Ransomware Diaries: Volume 1 by Jon DiMaggio

Recommended by:

Haylee Mills (@7thdrxn)

"Holy moly, this is an incredible deep dive into the impact and operations of the LockBit ransomware group by Jon DiMaggio. It has nearly 100 citations, as well as interesting interactions from the darknet forums Jon has been staking out. I can't even begin to properly articulate the amount of insight into modern ransomware operations this article gets into; set aside an hour, pour yourself a cup of coffee (or bourbon), and enjoy this wild ride."

Madeleine Tauber

"If you, like me, enjoy reading about the 'why' and 'who' behind cyber attacks, then check out Jon DiMaggio’s behavioral profile of the LockBit ransomware gang. After months spent investigating the cybercrime syndicate, he produced this well-researched paper with in-depth analysis of the LockBit gang, their attacks, and their 'outside-of-the-box' strategies for recruitment and growth. The paper also includes findings on the gang leadership's 'narcissistic' tendencies, potential errors in previous attributions, and LockBit's relationships with key members of other ransomware groups such as REvil and DarkSide/BlackMatter. Though a bit lengthy (scroll to the 'Unmasking LockBit' section if you’re short on time!), it is a captivating read providing insight into the minds of cybercriminals."

A Sneaky Ad Scam Tore Through 11 Million Phones by Matt Burgess for WIRED

Recommended by:

Shannon Davis (@DrShannon2000 / @DrShannon2000@infosec.exchange)

"This is a really good article covering a seldom-explored realm in our industry. Digital advertising tends to be a black box where stuff just happens. Beneath the surface, there are a number of vectors that bad actors can abuse in digital advertising, and this article gives us an example called Vastflux that resulted in a huge amount of fraudulent payments to the adversary."

Tamara Chacon (LinkedIn)

"Pop-up ads—let's be honest—are the worst. We have all seen them on the side of a website we are visiting and they have somehow become even more troublesome. This WIRED article is about a widespread attack on the lucrative online advertising business. Researches at Human Security discovered the attack, dubbed Vastflux. The article does a great job outlining their findings and how the ad business works. It is a short but insightful read that may make you dislike online ads even more."

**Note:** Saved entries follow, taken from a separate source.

/-- ENGAGE in Autumn or Winter, or for a kind without a rank. -/
theorem hostEngage_refused (l : LaneId) (k : HostCmd) (f : Func) : Does (.hostEngage l k f.code)
    (fun L => L.Admits k.port none (some ((permOf f).getD 31)) (some f) ∧ (L.mode f ≠ 0 ∨ L.ranked k.port f = false))
    (fun L M => if L.mode f ≠ 0 then L.Answers M k 16 8 ([]) else L.Answers M k 16 7 ([])) := by
  refine does_of_admitted _ _ _ _ _ _ (exec_hostEngage l k f) (fun L h => h.1) fun L ⟨_, hbar⟩ => ?_
  unfold Lane.engage
  by_cases hmode : L.mode f ≠ 0
  · rw [if_pos hmode, if_pos hmode]
    exact L.respond_answers k 16 8 []
  · have hrank : L.ranked k.port f = false := hbar.resolve_left hmode
    rw [if_neg hmode, if_neg hmode, hrank, if_pos (by decide)]
    exact L.respond_answers k 16 7 []

/-- The engagements of a port after one of them has been set or cleared and the command has been answered. -/
theorem Lane.engagedFor_answer (L : Lane) (k : HostCmd) (f g : Func) (b : Bool) (op status : Nat) :
    ((L.wrBit (Reg.HQ_PORT_ENGAGED k.port.val) f.code b).answer k op status).engagedFor k.port g =
      if g = f then b else L.engagedFor k.port g := by
  have hoff : ¬PostKey (Reg.HQ_PORT_ENGAGED k.port.val).key := not_postKey (.inr (by simp only [Reg.HQ_PORT_ENGAGED, Fld.key]; omega))
  unfold Lane.engagedFor Lane.answer
  rw [Lane.bitOf, (Lane.respond_posts _ _ _ _ _).rd _ hoff, ← Lane.bitOf, Lane.bitOf_wrBit]
  have hw : g.code < (Reg.HQ_PORT_ENGAGED k.port.val).w := g.code_lt
  have hcode : f.code = g.code ↔ g = f := by cases f <;> cases g <;> decide
  simp [hw, hcode]

/-- ENGAGE of a kind with a rank. -/
theorem hostEngage_engages (l : LaneId) (k : HostCmd) (f : Func) : Does (.hostEngage l k f.code)
    (fun L => L.Admits k.port none (some ((permOf f).getD 31)) (some f) ∧ L.mode f = 0 ∧ L.ranked k.port f = true)
    (fun L M => M.engagedFor k.port f = true ∧ (∀ g : Func, g ≠ f → M.engagedFor k.port g = L.engagedFor k.port g) ∧
      (L.wrBit (Reg.HQ_PORT_ENGAGED k.port.val) f.code true).Answers M k 16 0 ([])) := by
  refine does_of_admitted _ _ _ _ _ _ (exec_hostEngage l k f) (fun L h => h.1) fun L ⟨_, hmode, hrank⟩ => ?_
  have hact : L.engage k f = (L.wrBit (Reg.HQ_PORT_ENGAGED k.port.val) f.code true).answer k 16 0 := by
    simp [Lane.engage, hmode, hrank, stOk]
  rw [hact]
  exact ⟨by simp [Lane.engagedFor_answer], fun g hg => by simp [Lane.engagedFor_answer, hg], Lane.respond_answers _ _ _ _ _⟩

/-- ENGAGE of no function. -/
theorem hostEngage_badArg (l : LaneId) (k : HostCmd) (n : Nat) : Does (.hostEngage l k n)
    (fun L => L.Admits k.port none none none ∧ 5 ≤ n) (fun L M => L.Answers M k 16 9 ([])) := by
  by_cases hn : 5 ≤ n
  · obtain ⟨m, rfl⟩ : ∃ m, n = m + 5 := ⟨n - 5, by omega⟩
    exact does_of_admitted k 0x10 none none none (fun L => L.answer k 0x10 stBadArg) (fun _ => rfl) (fun L h => h.1)
      fun L _ => L.respond_answers k 16 9 []
  · exact fun s h => absurd h.2 hn

/-- DISENGAGE. -/
theorem hostDisengage_ends (l : LaneId) (k : HostCmd) (f : Func) : Does (.hostDisengage l k f.code)
    (fun L => L.Admits k.port none (some ((permOf f).getD 31)) (some f))
    (fun L M => M.engagedFor k.port f = false ∧ (∀ g : Func, g ≠ f → M.engagedFor k.port g = L.engagedFor k.port g) ∧
      (L.wrBit (Reg.HQ_PORT_ENGAGED k.port.val) f.code false).Answers M k 17 0 ([])) := by
  refine does_of_admitted _ _ _ _ _ _ (exec_hostDisengage l k f) (fun L h => h) fun L _ => ?_
  unfold Lane.disengage
  exact ⟨by simp [Lane.engagedFor_answer], fun g hg => by simp [Lane.engagedFor_answer, hg], Lane.respond_answers _ _ _ _ _⟩

end Sys2Proof.Machine


namespace Sys2Proof.Machine

/-! ### Setpoints (R436, R437, R439, R440) -/

/-- A setpoint of a port for a function is the last one kept. -/
def Lane.lastSetpoint (L : Lane) (h : Fin 4) (f : Func) : Option Setpoint := (vget (vget L.host h).setpoints f.ix).head?

/-- A setpoint that is kept is the port's last one. -/
theorem Lane.keepSetpoint_last (L : Lane) (h : Fin 4) (f : Func) (v : Word) (n : Nat) :
    (L.keepSetpoint h f v n).lastSetpoint h f = some ⟨v, n, L.el⟩ := by
  simp [Lane.lastSetpoint, Lane.keepSetpoint, Lane.onHost, vget_vupd]

/-- A setpoint that is kept changes no other port. -/
theorem Lane.keepSetpoint_host_ne (L : Lane) (h : Fin 4) (f : Func) (v : Word) (n : Nat) {p : Fin 4} (hp : p ≠ h) :
    vget (L.keepSetpoint h f v n).host p = vget L.host p := by
  have hne : ¬h = p := fun e => hp e.symm
  simp [Lane.keepSetpoint, Lane.onHost, vget_vupd, hne]

theorem Lane.SameRings.keepSetpoint (L : Lane) (h : Fin 4) (f : Func) (v : Word) (n : Nat) : L.SameRings (L.keepSetpoint h f v n) :=
  ⟨⟨rfl, fun _ _ => rfl⟩, rfl, fun _ => rfl⟩

/-- An answer keeps the setpoints of every port. -/
theorem Lane.answer_last (L : Lane) (k : HostCmd) (op status : Nat) (h : Fin 4) (f : Func) :
    (L.answer k op status).lastSetpoint h f = L.lastSetpoint h f := by
  have hhost := congrArg HostSt.setpoints ((L.respond_posts k op status []).host h)
  exact congrArg (fun v => (vget v f.ix).head?) hhost

/-- What a lane shows after an accepted setpoint: it is kept, and answered unless the port had an answer in the last 100 ms. -/
def Lane.TakesSetpoint (L M : Lane) (k : HostCmd) (op : Nat) (f : Func) (v : Word) (n : Nat) : Prop :=
  M.lastSetpoint k.port f = some ⟨v, n, L.el⟩ ∧ (∀ h : Fin 4, h ≠ k.port → vget M.host h = vget L.host h) ∧
  if L.running (.answer k.port) = true ∧ L.due (.answer k.port) 100000000 = false then M = { L with host := M.host }
  else M.timerAt (.answer k.port) = some L.el ∧ L.AnswerLies M k op 0 (List.replicate 48 0)

/-- An accepted setpoint that no other source outranks. -/
theorem Lane.setpoint_taken (L : Lane) (k : HostCmd) {op : Nat} (f : Func) (v : Word) {n : Nat} (hop : op < 256) (h10 : 10 ≤ n) (h1000 : n ≤ 1000)
    (hrank : L.ranked k.port f = true) (hengaged : L.engagedFor k.port f = true)
    (hsel : ¬(f = .steer ∧ L.rd (Reg.HQ_AUTH_SEL f.code) ≠ 0 ∧ some (L.rd (Reg.HQ_AUTH_SEL f.code)) ≠ kindRank (L.portRec k.port).kind)) :
    L.TakesSetpoint (L.setpoint k op f v n) k op f v n := by
  have hact : L.setpoint k op f v n = (L.keepSetpoint k.port f v n).answerSet k op := by
    unfold Lane.setpoint
    rw [if_neg (by omega), hrank, hengaged, if_neg (by decide)]
    exact if_neg hsel
  let K := L.keepSetpoint k.port f v n
  have hlast : K.lastSetpoint k.port f = some ⟨v, n, L.el⟩ := L.keepSetpoint_last _ _ _ _
  have hothers (h : Fin 4) (hh : h ≠ k.port) : vget K.host h = vget L.host h := L.keepSetpoint_host_ne _ _ _ _ hh
  rw [hact]
  by_cases hquiet : L.running (.answer k.port) = true ∧ L.due (.answer k.port) 100000000 = false
  · have hsilent : K.answerSet k op = K := by
      have hcond : (K.running (.answer k.port) && !K.due (.answer k.port) 100000000) = true := by
        show (L.running (.answer k.port) && !L.due (.answer k.port) 100000000) = true
        rw [hquiet.1, hquiet.2]
        rfl
      exact if_pos hcond
    exact ⟨by rw [show L.keepSetpoint k.port f v n = K from rfl, hsilent]; exact hlast,
      by rw [show L.keepSetpoint k.port f v n = K from rfl, hsilent]; exact hothers,
      by rw [if_pos hquiet, show L.keepSetpoint k.port f v n = K from rfl, hsilent]; rfl⟩
  · have hanswered : K.answerSet k op = (K.restart (.answer k.port)).answer k op 0 := by
      have hcond : ¬(K.running (.answer k.port) && !K.due (.answer k.port) 100000000) = true := by
        show ¬(L.running (.answer k.port) && !L.due (.answer k.port) 100000000) = true
        simpa using hquiet
      exact if_neg hcond
    rw [show L.keepSetpoint k.port f v n = K from rfl, hanswered]
    refine ⟨(Lane.answer_last _ k op 0 _ _).trans hlast,
      fun h hh => ((K.restart (.answer k.port)).respond_host_ne k op 0 [] hh).trans (hothers h hh), ?_⟩
    rw [if_neg hquiet]
    refine ⟨((Lane.respond_posts k op 0 [] _).timerAt _).trans ?_, ?_⟩
    · rw [Lane.timerAt_restart, if_pos rfl]
      rfl
    · have hrings : L.SameRings (K.restart (.answer k.port)) := ⟨⟨rfl, fun _ _ => rfl⟩, rfl, fun _ => rfl⟩
      exact hrings.answerLies k [] hop (by decide)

Hunting for signs of persistence in the cloud: an IR guide following the CircleCI incident by Lior Sonntag for wiz.io

Recommended by:

Sydney Howard (@letswastetime)

"CircleCI incident got you down? Whether you are a customer or not, it's a great time to review your cloud environments for signs of persistence! This post focuses on ideas for hunting through your logs for signs that adversaries are persisting in your cloud environments. Use these queries to baseline and further build high fidelity detections for your SOC. Happy hunting!"

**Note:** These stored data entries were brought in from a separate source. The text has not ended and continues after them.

-- ==== Sys2Proof/Machine/StHost.lean ====
section
/-! DEFINITION. State of the host interface, the queue management unit and the knot unit (spec/03_host_rings.md, spec/04_queues_knots.md, MSI-X of spec/21_interrupts.md R508). -/

namespace Sys2Proof.Machine

/-- Ring state, R59, coded as HIF_RING_STATUS.state. -/
inductive RingState where
  | idle | running | stopped | error
  deriving DecidableEq, Repr

/-- A flow result that waits in a ring's pending store (R76, R77), as the record words of R72 before its phase bit. -/
structure FlowRec where
  flow : Nat
  tov : Nat
  epoch : Nat
  age : Nat
  status : Nat
  flags : Nat
  deriving DecidableEq, Repr

/-- A ring event of R72 (`code` 1 FLOW_RECORDS_DROPPED, 2 SRING_ERROR, 3 SRING_STOPPED). -/
structure RingEvent where
  code : Nat
  ring : Nat
  status : Nat
  detail : Nat
  deriving DecidableEq, Repr

/-- The fields of a completion record but its phase (R72). -/
structure Rec where
  w0 : Nat
  w1 : Nat
  w2 : Nat
  age : Nat
  num : Nat
  kind : Nat
  status : Nat
  flags : Nat
  deriving DecidableEq, Repr

/-- What becomes ready for completion ring `com` (R74, R75): a flow result, the completion of a ring's descriptor (none: it writes no
record), or a ring event. -/
inductive Ready where
  | flow (com : Nat) (f : FlowRec)
  | desc (com ring : Nat) (index : W32) (r : Option Rec)
  | event (com : Nat) (e : RingEvent)
  deriving DecidableEq, Repr

/-- One submission or completion ring: its registers of R81 and the device's side of R58 to R77. -/
structure Ring where
  st : RingState
  /-- HIF_RING_CFG.vector. -/
  vector : Nat
  /-- HIF_RING_CFG.cring, a ring number within the function. -/
  cring : Nat
  intEn : Bool
  sizeLog2 : Nat
  base : W64
  db : W64
  /-- Free-running indices of R58. -/
  head : W32
  tail : W32
  lastEvent : Nat
  cfgDrop : Bool
  /-- HIF_RING_DROP. -/
  dropped : Nat
  /-- Completion entries reserved for fetched descriptors, R71. -/
  reserved : Nat
  /-- Poll interval I of R64, in µs. -/
  interval : Nat
  /-- Next due instant in ns; none while a poll is outstanding or its fetches have not arrived. -/
  nextDue : Option Nat
  /-- Issue instant of the outstanding poll. -/
  pollIssued : Option Nat
  /-- The last poll found work and its fetches are not all in (R64 fetch_done). -/
  awaitFetch : Bool
  /-- STOP was taken and its effects are not complete (R60). -/
  stopping : Bool
  /-- Held flow results, in the order in which they became ready (R76). -/
  held : List FlowRec
  /-- Held ring events, one place per submission ring, ascending ring number (R76). -/
  heldEvents : List RingEvent
  /-- Records dropped for want of space since the last FLOW_RECORDS_DROPPED (R76). -/
  sinceEvent : Nat
  /-- Records dropped while the ring was not RUNNING, for the event that START writes (R77). -/
  downDrops : Nat
  /-- The first drop after the ring left RUNNING has been reported (R77). -/
  lostReported : Bool
  deriving DecidableEq, Repr

/-- Reset values of R81. -/
def Ring.reset : Ring :=
  { st := .idle, vector := 0, cring := 0, intEn := false, sizeLog2 := 6, base := 0, db := 0,
    head := 0, tail := 0, lastEvent := 0, cfgDrop := false, dropped := 0, reserved := 0,
    interval := 1, nextDue := none, pollIssued := none, awaitFetch := false, stopping := false,
    held := [], heldEvents := [], sinceEvent := 0, downDrops := 0, lostReported := false }

/-- The wait of a descriptor in flight (R66, R96). -/
inductive DescWait where
  | free | registered | tableFull
  deriving DecidableEq, Repr

/-- A descriptor in flight (R71): fetched from ring `ring` at index `index`. -/
structure Flight where
  ring : Nat
  index : W32
  arrived : Bool
  raw : BitVec 512
  fenced : Bool
  wait : DescWait
  /-- The registered wait was satisfied at a change of its knot and is due for release (R92). -/
  satisfied : Bool
  started : Bool
  deriving DecidableEq, Repr

/-- One MSI-X vector (R80, R508). -/
structure Msix where
  /-- Words 0 to 3 of the table entry (address low, address high, data, vector control). -/
  addrLo : W32
  addrHi : W32
  data : W32
  masked : Bool
  pba : Bool
  /-- Moderation interval in µs. -/
  mod : Nat
  lastSent : Option Nat
  held : Bool
  deriving DecidableEq, Repr

def Msix.reset : Msix :=
  { addrLo := 0, addrHi := 0, data := 0, masked := true, pba := false, mod := 0, lastSent := none, held := false }

/-- A PCI function's identification in configuration space (R2, R51). -/
structure PciId where
  vendor : Nat
  device : Nat
  classCode : Nat
  deriving DecidableEq, Repr

/-- Identification of function `fn` (R2, R51). -/
def pciId (fn : Nat) : PciId := { vendor := 0x1F0E, device := if fn = 0 then 0x7240 else 0x7241, classCode := 0x120000 }

/-- The SR-IOV capability of the PF (R51): TotalVFs, VF Offset, VF Stride. -/
def sriov : Nat × Nat × Nat := (13, 1, 1)

/-- Functions of the endpoint: the PF and the virtual functions of the SR-IOV capability (R51). -/
def fnCount : Nat := 1 + sriov.1

/-- Routing ID of VF `n` relative to the PF's, from the SR-IOV capability (R51). -/
def vfRoute (n : Nat) : Nat := sriov.2.1 + (n - 1) * sriov.2.2

/-- The host interface (HIF). Functions are numbered 0 (PF) to 13 (VF 13); DIDs 0 to 15. -/
structure Hif where
  pollMax : Nat
  pollMin : Nat
  fnSel : Tbl Nat
  allocDrop : Bool
  /-- Assigned blocks (base, count) per function; the PF's reset block is all 1,024 rings (R56). -/
  sRings : Tbl (Nat × Nat)
  cRings : Tbl (Nat × Nat)
  winBaseHi : Nat
  /-- HIF_RING_SEL per DID: kind (true completion) and ring. -/
  ringSel : Tbl (Bool × Nat)
  sub : Tbl Ring
  com : Tbl Ring
  flights : List Flight
  /-- Earliest instant of the next doorbell read, in half nanoseconds (R65). -/
  pollSlot : Nat
  msix : Tbl Msix
  /-- MSI-X Enable per function, a standard PCIe capability (R508). -/
  msixEn : Tbl Bool
  /-- Bus Master Enable per function, of the standard PCI Command register (R63, R426; log entry 124). -/
  busMaster : Tbl Bool
  /-- Functions that issue no request until a ring is started again (R52). -/
  quiet : Tbl Bool
  /-- What has become ready in a FAB cycle whose effects are being gathered, oldest first; none outside one (R74, R75; the model's own field). -/
  batch : Option (List Ready)
  deriving DecidableEq, Repr

def Hif.reset : Hif :=
  { pollMax := 0x100, pollMin := 1, fnSel := [], allocDrop := false, sRings := [(0, (0, 0x400))],
    cRings := [(0, (0, 0x400))], winBaseHi := 0, ringSel := [], sub := [], com := [], flights := [],
    pollSlot := 0, msix := [], msixEn := [], busMaster := [], quiet := [], batch := none }

/-- Knot state, coded as KNT_CFG.state (R91, R100). -/
inductive KnotState where
  | free | active | poisoned | cadence
  deriving DecidableEq, Repr

/-- One knot (R91, R93). -/
structure Knot where
  st : KnotState
  value : W32
  guarded : Bool
  owner : Nat
  mask : Nat
  deriving DecidableEq, Repr

def Knot.reset : Knot := { st := .free, value := 0, guarded := false, owner := 0, mask := 0 }

/-- A signal to a knot with what ranks it among the SETs of one cycle (R9, R92): its DID, then a global engine number, a unit index or a
ring, then a descriptor index. -/
structure Signal where
  knot : Nat
  set : Bool
  value : W32
  did : Nat
  unit : Nat
  index : Nat
  deriving DecidableEq, Repr

/-- A descriptor of device firmware that waits on a knot (R66, R96). -/
structure InnerWait where
  did : Nat
  raw : BitVec 512
  wait : DescWait
  satisfied : Bool
  deriving DecidableEq, Repr

/-- The knot unit (KNT): knots by number, the waits of firmware's descriptors, KNT_SEL per DID, KNT_STATUS.retries. -/
structure Knots where
  knots : Tbl Knot
  inner : List InnerWait
  /-- Signals of a FAB cycle whose effects are being gathered, oldest first; none outside one (R92; the model's own field). -/
  cycle : Option (List Signal)
  retries : Nat
  sel : Tbl Nat
  deriving DecidableEq, Repr

def Knots.reset : Knots := { knots := [], inner := [], cycle := none, retries := 0, sel := [] }

/-- Who waits in an enqueue or runs a queue operation: an engine thread (R86). -/
structure Producer where
  thread : Nat
  did : Nat
  bytes : List Byte
  deriving DecidableEq, Repr

/-- One queue context (R83 to R89). Pointers are kept twice, the second copy bit-inverted (R88). -/
structure Queue where
  active : Bool
  guarded : Bool
  owner : Nat
  widthLog2 : Nat
  entriesLog2 : Nat
  refuse : Bool
  base : Nat
  dataKnot : Option Nat
  spaceKnot : Option Nat
  head : W32
  tail : W32
  headInv : W32
  tailInv : W32
  resets : Nat
  /-- Blocked producers in the order in which they are served (R86, R87). -/
  blocked : List Producer
  /-- The context holds an uncorrectable error (R88). -/
  ctxBad : Bool
  deriving DecidableEq, Repr

def Queue.reset : Queue :=
  { active := false, guarded := false, owner := 0, widthLog2 := 4, entriesLog2 := 4, refuse := false,
    base := 0, dataKnot := none, spaceKnot := none, head := 0, tail := 0, headInv := 0xFFFFFFFF,
    tailInv := 0xFFFFFFFF, resets := 0, blocked := [], ctxBad := false }

/-- The queue management unit (QMU). -/
structure Qmu where
  queues : Tbl Queue
  total : Nat
  corrected : Nat
  sel : Tbl Nat
  /-- Next context of the background sweep (R88). -/
  sweep : Nat
  deriving DecidableEq, Repr

def Qmu.reset : Qmu := { queues := [], total := 0, corrected := 0, sel := [], sweep := 0 }

end Sys2Proof.Machine
end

Timeline of the latest LastPass data breaches by Michael Hill for CSO UK

Recommended by:

Dustin Eastman (@DustinJEastman/@DarkDrgn)

"This article is a very concise outline of all of the recent concerns and issues that have been raised by the breach of the password vault company LastPass. It does an excellent job of providing a glimpse into the nightmares of any system administrator or security practitioner. The article lays out the timeline with the stepwise way in which various elements from an attack built upon one another to lead to progressive access, and potential risk/compromise, and that is seen in the progressive messages from the LastPass organization to clients.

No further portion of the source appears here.